WHAT YOU HAVE TO DO. Below are records; how many of their lines hold the string "allSome"? Reply with nothing but the number.

RECORDS SHOWN.
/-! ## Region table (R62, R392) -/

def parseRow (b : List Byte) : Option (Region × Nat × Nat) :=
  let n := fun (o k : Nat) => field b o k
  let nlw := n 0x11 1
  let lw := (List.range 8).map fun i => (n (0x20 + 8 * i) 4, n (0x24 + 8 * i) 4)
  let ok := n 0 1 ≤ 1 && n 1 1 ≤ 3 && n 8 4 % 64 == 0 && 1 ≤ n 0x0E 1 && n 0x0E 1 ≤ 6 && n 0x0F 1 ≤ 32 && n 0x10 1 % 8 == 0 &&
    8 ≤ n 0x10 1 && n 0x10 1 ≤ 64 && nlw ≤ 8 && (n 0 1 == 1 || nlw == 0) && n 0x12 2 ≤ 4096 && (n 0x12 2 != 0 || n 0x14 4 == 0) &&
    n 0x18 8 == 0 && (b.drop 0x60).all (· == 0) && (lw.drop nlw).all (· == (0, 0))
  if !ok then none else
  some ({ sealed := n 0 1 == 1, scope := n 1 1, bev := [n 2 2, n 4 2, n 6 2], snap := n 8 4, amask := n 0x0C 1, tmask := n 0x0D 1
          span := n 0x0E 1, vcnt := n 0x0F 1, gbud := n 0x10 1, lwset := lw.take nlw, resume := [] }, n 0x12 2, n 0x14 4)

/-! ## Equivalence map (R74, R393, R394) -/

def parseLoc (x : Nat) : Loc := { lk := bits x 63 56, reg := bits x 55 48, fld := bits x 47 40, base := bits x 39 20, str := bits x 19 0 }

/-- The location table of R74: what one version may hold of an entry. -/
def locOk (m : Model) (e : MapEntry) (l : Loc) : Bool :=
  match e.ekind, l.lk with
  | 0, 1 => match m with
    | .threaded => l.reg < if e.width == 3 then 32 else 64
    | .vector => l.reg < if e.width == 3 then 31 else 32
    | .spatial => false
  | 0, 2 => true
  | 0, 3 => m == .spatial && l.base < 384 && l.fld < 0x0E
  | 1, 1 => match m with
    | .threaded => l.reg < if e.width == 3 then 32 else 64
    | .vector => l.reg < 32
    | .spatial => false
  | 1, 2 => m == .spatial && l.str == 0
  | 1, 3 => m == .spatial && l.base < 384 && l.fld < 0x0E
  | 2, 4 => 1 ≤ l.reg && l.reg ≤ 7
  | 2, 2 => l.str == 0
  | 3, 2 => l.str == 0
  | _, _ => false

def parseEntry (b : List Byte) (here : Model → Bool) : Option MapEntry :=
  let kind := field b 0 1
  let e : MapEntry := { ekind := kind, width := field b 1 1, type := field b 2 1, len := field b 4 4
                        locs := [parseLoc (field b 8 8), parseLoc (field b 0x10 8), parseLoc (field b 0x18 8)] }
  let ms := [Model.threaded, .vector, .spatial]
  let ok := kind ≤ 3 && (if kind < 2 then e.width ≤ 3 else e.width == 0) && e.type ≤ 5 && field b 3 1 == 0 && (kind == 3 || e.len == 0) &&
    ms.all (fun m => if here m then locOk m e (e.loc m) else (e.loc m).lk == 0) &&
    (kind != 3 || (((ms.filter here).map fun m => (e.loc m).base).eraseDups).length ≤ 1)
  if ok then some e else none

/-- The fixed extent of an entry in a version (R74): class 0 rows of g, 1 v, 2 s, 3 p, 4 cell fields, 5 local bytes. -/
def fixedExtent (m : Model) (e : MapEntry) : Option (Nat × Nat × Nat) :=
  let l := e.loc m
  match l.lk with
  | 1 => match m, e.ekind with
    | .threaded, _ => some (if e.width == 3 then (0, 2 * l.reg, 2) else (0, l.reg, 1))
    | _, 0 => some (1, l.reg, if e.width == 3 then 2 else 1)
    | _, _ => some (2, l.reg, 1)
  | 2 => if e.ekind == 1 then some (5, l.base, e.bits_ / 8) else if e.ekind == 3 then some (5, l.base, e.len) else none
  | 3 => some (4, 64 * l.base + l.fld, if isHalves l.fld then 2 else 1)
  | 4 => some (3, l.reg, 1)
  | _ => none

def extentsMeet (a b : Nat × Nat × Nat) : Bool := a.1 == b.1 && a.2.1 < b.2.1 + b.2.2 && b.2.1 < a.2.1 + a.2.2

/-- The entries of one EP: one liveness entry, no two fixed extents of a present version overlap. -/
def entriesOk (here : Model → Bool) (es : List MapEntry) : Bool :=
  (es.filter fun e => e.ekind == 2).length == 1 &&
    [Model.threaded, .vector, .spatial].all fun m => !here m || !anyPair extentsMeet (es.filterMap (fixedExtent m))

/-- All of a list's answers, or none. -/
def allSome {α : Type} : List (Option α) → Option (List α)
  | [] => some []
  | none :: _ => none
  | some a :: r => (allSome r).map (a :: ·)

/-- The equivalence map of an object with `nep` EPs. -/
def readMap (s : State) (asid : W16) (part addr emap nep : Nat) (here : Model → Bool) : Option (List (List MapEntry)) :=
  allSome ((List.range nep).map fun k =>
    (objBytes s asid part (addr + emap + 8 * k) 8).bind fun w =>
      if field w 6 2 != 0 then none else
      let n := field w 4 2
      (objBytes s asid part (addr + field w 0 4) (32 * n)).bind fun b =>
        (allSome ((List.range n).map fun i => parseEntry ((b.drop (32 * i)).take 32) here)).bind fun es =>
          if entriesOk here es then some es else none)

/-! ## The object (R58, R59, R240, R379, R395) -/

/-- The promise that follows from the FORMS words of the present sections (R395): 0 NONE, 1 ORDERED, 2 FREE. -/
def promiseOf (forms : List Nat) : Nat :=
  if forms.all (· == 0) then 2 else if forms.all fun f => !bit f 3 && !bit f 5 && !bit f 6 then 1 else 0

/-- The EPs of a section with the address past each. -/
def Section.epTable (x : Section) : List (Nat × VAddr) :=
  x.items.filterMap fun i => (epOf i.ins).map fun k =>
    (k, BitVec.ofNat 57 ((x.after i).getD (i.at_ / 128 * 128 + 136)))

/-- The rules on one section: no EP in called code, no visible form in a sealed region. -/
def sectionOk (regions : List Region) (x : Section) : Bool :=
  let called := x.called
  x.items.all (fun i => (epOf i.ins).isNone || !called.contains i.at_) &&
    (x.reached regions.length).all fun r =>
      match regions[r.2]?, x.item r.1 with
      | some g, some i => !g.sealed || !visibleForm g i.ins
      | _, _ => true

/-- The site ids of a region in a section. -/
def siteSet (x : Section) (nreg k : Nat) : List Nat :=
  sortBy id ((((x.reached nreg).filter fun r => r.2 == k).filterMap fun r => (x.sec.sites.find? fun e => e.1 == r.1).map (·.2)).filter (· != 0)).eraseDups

PROBLEM SOLUTION. 4